→ **Instructions for the task**
If a line in the data holds "bytes", copy that line out in full.

→ **Provided entries**
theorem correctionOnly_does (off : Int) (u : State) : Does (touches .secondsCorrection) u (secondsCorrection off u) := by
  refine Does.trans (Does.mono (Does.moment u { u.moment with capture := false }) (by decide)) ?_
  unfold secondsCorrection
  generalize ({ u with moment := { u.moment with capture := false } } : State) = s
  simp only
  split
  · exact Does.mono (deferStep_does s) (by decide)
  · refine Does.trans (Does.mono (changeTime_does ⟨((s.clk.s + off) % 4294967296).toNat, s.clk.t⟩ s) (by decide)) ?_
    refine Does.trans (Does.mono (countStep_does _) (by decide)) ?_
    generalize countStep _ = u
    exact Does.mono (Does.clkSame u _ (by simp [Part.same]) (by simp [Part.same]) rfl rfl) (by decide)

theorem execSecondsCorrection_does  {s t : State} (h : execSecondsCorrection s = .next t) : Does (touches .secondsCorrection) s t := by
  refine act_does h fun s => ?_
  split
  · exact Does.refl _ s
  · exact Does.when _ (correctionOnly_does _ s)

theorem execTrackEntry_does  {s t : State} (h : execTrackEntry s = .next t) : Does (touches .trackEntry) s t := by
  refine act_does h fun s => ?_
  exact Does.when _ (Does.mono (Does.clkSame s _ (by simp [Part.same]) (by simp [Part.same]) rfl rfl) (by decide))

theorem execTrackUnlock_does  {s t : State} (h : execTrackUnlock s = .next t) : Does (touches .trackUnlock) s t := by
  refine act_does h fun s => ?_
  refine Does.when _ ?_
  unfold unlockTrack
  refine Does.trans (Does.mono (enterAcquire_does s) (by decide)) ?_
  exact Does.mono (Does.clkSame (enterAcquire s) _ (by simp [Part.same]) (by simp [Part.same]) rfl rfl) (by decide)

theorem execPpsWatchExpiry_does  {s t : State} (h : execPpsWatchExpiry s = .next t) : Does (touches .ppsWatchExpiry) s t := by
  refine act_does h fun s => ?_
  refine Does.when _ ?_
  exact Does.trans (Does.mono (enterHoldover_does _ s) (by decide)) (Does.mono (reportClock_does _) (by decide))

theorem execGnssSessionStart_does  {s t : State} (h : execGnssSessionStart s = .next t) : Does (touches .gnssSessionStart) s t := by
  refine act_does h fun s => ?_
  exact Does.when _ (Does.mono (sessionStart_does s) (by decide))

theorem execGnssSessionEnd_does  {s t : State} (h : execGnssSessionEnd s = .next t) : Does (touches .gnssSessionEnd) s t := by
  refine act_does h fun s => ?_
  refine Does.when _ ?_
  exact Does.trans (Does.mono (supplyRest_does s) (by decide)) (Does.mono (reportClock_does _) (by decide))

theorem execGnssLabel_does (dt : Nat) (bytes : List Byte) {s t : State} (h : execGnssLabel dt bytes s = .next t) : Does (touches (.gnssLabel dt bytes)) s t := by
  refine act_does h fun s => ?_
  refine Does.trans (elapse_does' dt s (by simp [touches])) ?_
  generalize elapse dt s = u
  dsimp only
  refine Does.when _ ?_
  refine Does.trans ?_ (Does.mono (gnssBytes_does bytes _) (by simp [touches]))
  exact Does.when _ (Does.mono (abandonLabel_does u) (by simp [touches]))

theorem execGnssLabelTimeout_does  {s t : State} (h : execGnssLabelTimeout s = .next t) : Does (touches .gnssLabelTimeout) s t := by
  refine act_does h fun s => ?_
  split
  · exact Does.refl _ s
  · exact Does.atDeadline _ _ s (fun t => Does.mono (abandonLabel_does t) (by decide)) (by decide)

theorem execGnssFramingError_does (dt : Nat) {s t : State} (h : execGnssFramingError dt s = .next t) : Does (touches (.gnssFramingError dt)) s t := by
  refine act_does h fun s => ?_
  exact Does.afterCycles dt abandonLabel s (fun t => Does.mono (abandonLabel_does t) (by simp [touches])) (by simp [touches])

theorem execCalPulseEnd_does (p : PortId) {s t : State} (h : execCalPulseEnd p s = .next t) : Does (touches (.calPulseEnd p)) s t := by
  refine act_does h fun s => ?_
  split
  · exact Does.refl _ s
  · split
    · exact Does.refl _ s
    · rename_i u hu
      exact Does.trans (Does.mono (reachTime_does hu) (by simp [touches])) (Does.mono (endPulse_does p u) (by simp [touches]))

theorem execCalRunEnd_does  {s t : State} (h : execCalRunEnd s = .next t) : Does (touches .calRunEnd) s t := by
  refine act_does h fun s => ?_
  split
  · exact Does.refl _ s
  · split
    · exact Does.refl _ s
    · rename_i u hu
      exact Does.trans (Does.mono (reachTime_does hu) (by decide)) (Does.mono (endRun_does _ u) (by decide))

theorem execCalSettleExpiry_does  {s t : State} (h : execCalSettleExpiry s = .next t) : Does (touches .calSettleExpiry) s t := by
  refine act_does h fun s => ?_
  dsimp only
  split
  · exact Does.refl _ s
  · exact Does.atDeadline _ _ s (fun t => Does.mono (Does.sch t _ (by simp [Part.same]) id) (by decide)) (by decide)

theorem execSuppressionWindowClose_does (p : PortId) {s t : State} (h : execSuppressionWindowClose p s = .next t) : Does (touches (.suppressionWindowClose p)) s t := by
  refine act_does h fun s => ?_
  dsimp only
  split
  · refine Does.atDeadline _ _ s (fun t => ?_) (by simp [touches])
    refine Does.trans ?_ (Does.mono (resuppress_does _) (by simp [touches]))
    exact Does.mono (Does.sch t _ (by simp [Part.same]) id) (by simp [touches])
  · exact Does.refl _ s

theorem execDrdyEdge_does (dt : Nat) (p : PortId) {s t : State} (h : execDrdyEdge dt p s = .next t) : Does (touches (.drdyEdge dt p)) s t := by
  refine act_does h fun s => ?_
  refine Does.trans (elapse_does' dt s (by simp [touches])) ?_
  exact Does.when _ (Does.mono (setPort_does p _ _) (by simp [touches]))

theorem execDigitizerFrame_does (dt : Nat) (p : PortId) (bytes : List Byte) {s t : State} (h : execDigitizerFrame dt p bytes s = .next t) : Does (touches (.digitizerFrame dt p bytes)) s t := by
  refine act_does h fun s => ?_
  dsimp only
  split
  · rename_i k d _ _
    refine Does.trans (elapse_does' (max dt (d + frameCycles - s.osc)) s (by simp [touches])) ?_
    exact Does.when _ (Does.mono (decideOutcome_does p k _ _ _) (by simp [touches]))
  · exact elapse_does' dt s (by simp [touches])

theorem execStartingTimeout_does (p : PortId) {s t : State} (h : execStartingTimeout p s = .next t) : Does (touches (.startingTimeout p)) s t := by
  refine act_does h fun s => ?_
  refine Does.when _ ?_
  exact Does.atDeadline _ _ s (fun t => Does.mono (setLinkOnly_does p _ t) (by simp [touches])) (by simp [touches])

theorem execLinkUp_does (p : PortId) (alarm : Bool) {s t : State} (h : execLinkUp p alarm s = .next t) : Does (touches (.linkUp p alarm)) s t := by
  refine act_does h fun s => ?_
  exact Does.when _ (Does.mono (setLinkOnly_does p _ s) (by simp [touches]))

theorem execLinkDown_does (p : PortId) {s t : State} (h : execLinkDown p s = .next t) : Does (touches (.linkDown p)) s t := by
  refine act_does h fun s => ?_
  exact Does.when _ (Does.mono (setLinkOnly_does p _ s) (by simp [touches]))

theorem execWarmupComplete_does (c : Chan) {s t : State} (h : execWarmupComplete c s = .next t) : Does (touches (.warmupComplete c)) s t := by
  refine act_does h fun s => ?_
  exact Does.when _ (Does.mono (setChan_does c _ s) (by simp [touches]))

→ **Exercise solution**
theorem execGnssLabel_does (dt : Nat) (bytes : List Byte) {s t : State} (h : execGnssLabel dt bytes s = .next t) : Does (touches (.gnssLabel dt bytes)) s t := by
  refine Does.trans ?_ (Does.mono (gnssBytes_does bytes _) (by simp [touches]))
theorem execDigitizerFrame_does (dt : Nat) (p : PortId) (bytes : List Byte) {s t : State} (h : execDigitizerFrame dt p bytes s = .next t) : Does (touches (.digitizerFrame dt p bytes)) s t := by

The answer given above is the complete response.